----- ENTRIES SHOWN

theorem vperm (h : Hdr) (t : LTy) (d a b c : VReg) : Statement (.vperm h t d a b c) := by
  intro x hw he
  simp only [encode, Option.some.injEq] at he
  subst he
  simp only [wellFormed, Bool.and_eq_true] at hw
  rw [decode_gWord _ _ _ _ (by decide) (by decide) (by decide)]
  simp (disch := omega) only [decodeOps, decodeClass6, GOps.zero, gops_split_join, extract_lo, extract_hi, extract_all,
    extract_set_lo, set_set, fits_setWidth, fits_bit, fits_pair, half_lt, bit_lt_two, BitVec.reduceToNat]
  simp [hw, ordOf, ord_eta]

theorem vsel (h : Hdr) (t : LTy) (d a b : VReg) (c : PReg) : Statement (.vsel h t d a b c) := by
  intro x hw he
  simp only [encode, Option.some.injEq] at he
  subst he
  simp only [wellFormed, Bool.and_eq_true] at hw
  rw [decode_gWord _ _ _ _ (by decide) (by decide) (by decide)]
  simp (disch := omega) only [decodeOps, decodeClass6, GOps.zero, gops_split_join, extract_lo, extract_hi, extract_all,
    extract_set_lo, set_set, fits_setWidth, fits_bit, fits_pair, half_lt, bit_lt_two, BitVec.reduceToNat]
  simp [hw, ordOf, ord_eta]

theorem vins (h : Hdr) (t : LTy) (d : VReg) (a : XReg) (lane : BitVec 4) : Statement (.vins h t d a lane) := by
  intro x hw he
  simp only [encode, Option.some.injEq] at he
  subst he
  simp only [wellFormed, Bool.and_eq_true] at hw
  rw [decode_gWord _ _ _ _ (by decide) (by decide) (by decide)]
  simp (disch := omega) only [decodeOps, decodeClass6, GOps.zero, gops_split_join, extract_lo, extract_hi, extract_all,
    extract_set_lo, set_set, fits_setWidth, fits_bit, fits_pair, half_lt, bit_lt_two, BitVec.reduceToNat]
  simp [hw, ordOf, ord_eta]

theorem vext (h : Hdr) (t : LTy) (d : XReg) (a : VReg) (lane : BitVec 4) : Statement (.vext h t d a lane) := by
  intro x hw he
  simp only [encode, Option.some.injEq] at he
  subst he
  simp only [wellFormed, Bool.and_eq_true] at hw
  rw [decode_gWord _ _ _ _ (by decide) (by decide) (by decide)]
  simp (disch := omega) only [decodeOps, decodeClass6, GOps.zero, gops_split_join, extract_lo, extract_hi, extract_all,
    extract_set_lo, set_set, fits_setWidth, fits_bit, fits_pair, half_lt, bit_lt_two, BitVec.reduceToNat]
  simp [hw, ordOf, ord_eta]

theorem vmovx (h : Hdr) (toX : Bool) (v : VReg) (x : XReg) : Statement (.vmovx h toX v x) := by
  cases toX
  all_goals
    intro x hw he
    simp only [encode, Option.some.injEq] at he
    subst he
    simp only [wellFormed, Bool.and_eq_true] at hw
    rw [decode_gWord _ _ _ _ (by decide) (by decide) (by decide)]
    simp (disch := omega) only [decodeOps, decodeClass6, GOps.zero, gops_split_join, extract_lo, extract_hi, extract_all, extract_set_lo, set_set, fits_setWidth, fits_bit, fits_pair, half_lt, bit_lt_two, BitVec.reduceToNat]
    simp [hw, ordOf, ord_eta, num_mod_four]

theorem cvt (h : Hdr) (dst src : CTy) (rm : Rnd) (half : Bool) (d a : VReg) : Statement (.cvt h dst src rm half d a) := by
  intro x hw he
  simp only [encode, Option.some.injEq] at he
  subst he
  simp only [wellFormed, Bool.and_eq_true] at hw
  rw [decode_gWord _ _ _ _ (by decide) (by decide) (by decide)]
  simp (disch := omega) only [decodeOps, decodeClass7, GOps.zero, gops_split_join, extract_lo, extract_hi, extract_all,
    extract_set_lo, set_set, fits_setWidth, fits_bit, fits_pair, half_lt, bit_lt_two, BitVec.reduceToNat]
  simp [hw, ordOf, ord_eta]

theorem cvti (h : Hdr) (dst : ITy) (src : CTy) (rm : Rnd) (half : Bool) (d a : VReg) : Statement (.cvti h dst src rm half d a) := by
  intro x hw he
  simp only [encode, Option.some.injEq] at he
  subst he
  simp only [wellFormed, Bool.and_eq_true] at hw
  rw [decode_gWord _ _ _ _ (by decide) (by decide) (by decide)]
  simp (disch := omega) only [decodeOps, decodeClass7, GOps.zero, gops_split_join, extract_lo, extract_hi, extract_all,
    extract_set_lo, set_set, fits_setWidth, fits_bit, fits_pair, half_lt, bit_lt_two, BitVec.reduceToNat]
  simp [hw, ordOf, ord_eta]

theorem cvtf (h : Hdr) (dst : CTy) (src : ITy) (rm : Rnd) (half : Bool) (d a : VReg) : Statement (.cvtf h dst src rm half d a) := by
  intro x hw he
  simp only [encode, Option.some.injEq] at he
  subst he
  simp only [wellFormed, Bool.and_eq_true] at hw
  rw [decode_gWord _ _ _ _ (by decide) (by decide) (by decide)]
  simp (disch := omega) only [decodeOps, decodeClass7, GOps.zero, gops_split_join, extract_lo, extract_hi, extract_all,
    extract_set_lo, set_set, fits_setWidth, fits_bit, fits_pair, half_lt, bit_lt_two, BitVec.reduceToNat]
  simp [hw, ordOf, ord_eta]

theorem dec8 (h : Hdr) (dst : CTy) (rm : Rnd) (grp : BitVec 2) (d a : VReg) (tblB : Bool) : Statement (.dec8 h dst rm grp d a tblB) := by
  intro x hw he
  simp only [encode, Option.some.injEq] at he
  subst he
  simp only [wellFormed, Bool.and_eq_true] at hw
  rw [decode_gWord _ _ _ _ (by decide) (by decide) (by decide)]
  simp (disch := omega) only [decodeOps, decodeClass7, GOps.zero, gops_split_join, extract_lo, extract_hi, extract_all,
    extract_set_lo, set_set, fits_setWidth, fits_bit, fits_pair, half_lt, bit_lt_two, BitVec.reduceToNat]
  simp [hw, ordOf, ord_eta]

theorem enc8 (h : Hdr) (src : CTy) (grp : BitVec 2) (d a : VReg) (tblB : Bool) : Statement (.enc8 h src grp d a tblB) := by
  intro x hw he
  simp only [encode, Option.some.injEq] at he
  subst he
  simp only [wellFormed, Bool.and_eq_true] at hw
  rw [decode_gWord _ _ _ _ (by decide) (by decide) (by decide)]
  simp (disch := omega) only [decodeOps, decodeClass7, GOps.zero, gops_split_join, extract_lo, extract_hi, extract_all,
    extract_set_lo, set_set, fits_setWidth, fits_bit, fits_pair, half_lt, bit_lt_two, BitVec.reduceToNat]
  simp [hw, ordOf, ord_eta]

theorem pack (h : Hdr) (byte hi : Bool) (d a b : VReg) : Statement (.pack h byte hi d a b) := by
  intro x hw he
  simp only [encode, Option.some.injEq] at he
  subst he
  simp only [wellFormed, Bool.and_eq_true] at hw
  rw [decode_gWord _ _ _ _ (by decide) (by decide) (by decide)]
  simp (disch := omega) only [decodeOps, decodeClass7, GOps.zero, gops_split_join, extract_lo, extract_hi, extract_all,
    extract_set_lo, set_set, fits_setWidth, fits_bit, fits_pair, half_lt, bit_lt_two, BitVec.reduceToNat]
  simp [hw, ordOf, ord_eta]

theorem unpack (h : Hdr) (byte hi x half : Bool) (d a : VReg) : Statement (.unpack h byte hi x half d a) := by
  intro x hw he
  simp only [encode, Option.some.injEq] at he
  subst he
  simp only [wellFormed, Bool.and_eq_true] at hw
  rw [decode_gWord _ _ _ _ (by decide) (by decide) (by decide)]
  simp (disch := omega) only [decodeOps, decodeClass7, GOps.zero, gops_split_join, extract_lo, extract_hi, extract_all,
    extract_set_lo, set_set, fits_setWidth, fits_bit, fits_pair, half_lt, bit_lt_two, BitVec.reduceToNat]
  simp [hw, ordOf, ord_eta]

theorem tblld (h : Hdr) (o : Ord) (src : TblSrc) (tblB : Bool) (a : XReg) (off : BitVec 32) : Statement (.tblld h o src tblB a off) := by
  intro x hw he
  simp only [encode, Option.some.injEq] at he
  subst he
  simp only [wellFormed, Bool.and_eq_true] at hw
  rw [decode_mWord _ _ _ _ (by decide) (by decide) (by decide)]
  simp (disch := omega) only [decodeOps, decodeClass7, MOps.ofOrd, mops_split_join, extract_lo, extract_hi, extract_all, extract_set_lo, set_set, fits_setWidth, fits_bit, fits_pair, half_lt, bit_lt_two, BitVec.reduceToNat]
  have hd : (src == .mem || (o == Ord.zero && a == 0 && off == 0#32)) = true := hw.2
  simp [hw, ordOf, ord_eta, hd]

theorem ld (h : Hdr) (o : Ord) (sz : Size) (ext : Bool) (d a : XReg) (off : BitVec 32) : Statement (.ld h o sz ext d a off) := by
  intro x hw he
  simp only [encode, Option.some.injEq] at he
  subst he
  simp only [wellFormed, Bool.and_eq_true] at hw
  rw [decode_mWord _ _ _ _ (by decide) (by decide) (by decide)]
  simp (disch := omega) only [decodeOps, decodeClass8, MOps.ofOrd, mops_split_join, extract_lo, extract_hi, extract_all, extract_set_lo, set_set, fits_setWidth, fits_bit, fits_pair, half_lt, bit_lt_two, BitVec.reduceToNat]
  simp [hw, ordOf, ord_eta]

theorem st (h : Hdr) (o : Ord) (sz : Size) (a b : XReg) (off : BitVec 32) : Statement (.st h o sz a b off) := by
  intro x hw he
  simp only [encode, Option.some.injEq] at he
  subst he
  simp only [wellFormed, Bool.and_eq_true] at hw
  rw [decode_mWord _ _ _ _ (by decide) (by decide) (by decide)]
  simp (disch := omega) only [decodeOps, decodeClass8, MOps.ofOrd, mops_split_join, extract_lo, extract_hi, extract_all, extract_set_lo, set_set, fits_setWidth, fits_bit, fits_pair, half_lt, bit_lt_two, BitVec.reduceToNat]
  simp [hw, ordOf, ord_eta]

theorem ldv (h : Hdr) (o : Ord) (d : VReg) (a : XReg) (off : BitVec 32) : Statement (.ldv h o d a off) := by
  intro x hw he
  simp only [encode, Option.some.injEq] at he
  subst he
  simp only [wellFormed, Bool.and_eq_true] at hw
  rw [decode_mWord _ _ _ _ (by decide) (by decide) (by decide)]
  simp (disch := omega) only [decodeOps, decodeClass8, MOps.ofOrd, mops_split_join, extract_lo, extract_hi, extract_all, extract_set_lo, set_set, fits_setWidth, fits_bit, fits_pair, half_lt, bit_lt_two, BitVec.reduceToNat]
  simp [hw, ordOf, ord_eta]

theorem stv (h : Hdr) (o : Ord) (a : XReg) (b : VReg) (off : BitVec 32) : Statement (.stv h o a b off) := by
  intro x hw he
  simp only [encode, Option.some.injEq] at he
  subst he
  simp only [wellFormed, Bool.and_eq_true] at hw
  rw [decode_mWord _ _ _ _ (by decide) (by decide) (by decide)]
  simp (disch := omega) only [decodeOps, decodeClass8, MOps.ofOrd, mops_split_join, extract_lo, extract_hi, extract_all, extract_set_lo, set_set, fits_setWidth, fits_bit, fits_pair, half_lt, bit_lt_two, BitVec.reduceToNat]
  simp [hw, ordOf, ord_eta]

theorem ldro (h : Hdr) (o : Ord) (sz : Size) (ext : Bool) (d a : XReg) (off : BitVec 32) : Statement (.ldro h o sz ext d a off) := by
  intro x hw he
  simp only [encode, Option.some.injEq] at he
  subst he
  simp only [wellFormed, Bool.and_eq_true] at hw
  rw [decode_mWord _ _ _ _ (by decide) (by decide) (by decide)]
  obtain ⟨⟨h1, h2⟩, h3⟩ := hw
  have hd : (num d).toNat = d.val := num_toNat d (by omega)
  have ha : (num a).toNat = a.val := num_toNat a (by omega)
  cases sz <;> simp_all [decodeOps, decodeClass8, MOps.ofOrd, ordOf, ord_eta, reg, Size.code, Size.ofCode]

----------
----- ENTRIES SHOWN

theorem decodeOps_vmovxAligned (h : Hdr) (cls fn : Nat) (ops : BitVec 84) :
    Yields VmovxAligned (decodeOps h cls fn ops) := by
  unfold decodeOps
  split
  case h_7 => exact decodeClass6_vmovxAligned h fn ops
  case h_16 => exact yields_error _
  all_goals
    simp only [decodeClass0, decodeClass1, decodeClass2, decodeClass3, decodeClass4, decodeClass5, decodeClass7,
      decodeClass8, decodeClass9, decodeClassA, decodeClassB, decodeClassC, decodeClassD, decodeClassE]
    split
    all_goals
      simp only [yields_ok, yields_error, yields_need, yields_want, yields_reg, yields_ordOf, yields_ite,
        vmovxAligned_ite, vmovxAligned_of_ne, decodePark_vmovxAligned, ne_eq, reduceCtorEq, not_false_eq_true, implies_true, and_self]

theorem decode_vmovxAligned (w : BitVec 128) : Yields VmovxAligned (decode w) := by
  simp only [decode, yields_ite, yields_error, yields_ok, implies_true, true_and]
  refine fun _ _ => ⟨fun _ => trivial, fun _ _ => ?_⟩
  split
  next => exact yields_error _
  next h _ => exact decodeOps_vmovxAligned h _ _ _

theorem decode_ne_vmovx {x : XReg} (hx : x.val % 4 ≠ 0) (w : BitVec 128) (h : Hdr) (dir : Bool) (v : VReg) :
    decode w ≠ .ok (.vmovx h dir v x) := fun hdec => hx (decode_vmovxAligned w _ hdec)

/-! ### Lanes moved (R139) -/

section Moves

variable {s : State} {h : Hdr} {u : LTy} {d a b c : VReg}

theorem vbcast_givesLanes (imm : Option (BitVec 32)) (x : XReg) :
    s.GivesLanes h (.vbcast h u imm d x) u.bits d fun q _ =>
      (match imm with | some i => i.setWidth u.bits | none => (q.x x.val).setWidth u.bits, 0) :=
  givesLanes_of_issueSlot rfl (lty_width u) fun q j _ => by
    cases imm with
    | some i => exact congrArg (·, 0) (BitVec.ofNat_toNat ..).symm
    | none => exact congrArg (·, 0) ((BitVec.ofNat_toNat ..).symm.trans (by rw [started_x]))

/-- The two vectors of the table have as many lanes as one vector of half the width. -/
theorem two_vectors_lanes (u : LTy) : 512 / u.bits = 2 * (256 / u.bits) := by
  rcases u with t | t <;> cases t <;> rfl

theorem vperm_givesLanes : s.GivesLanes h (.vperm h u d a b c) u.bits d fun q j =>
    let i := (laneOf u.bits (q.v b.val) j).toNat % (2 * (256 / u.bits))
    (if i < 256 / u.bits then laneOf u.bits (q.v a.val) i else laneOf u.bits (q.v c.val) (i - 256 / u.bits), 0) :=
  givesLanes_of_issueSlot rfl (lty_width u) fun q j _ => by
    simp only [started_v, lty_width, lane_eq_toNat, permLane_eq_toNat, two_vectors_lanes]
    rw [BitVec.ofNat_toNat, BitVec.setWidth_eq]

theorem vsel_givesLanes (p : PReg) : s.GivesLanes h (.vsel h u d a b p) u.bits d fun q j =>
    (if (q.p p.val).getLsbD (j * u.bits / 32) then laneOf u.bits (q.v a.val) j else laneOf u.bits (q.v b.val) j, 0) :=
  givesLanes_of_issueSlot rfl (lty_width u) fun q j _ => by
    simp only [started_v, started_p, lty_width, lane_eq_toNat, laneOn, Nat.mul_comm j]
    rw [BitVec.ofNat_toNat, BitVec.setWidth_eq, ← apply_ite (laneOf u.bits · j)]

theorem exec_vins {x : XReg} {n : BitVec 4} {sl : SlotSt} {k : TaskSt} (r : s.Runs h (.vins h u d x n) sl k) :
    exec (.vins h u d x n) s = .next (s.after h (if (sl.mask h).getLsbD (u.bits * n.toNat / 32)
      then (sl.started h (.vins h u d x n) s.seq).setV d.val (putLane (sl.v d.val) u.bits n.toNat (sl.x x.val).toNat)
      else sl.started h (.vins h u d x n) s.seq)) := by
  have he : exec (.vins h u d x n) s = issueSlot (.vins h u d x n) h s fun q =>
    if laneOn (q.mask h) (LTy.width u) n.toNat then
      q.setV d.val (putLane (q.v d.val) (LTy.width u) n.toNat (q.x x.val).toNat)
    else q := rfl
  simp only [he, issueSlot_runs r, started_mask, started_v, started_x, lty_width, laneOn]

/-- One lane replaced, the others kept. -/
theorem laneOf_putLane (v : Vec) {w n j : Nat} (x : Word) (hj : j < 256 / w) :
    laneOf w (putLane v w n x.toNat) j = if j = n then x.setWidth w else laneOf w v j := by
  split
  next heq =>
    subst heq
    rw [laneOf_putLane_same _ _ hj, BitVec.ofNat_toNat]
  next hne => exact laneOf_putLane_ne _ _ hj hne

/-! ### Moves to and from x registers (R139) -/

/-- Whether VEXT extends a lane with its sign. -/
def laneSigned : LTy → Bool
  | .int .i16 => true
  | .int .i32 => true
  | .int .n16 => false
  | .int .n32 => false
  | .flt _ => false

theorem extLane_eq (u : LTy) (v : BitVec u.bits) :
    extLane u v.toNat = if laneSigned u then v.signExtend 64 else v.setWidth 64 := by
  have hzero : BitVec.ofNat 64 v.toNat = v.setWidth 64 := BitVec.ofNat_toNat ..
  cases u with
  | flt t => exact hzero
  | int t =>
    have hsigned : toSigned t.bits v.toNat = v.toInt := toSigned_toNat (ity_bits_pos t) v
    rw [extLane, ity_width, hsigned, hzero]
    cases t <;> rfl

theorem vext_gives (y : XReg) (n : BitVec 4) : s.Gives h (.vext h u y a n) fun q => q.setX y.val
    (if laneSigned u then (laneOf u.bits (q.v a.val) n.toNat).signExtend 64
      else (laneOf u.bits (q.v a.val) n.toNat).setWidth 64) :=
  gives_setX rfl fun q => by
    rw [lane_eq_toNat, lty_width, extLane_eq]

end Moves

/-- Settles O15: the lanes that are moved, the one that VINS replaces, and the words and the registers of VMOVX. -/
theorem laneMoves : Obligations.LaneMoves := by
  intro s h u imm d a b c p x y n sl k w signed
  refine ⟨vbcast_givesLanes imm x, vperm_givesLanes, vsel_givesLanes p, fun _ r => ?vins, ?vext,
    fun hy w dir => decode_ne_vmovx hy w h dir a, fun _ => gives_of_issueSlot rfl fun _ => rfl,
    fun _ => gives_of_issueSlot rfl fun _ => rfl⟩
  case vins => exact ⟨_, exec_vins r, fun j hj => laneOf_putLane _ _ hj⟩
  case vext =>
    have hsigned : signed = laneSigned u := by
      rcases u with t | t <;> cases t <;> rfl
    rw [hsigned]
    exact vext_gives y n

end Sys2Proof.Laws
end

----------

» TASK BRIEF
Among the lines above, show every one that contains the string "exact".

» SOLUTION
  case h_7 => exact decodeClass6_vmovxAligned h fn ops
  case h_16 => exact yields_error _
  next => exact yields_error _
  next h _ => exact decodeOps_vmovxAligned h _ _ _
    | some i => exact congrArg (·, 0) (BitVec.ofNat_toNat ..).symm
    | none => exact congrArg (·, 0) ((BitVec.ofNat_toNat ..).symm.trans (by rw [started_x]))
  next hne => exact laneOf_putLane_ne _ _ hj hne
  | flt t => exact hzero
  case vins => exact ⟨_, exec_vins r, fun j hj => laneOf_putLane _ _ hj⟩
    exact vext_gives y n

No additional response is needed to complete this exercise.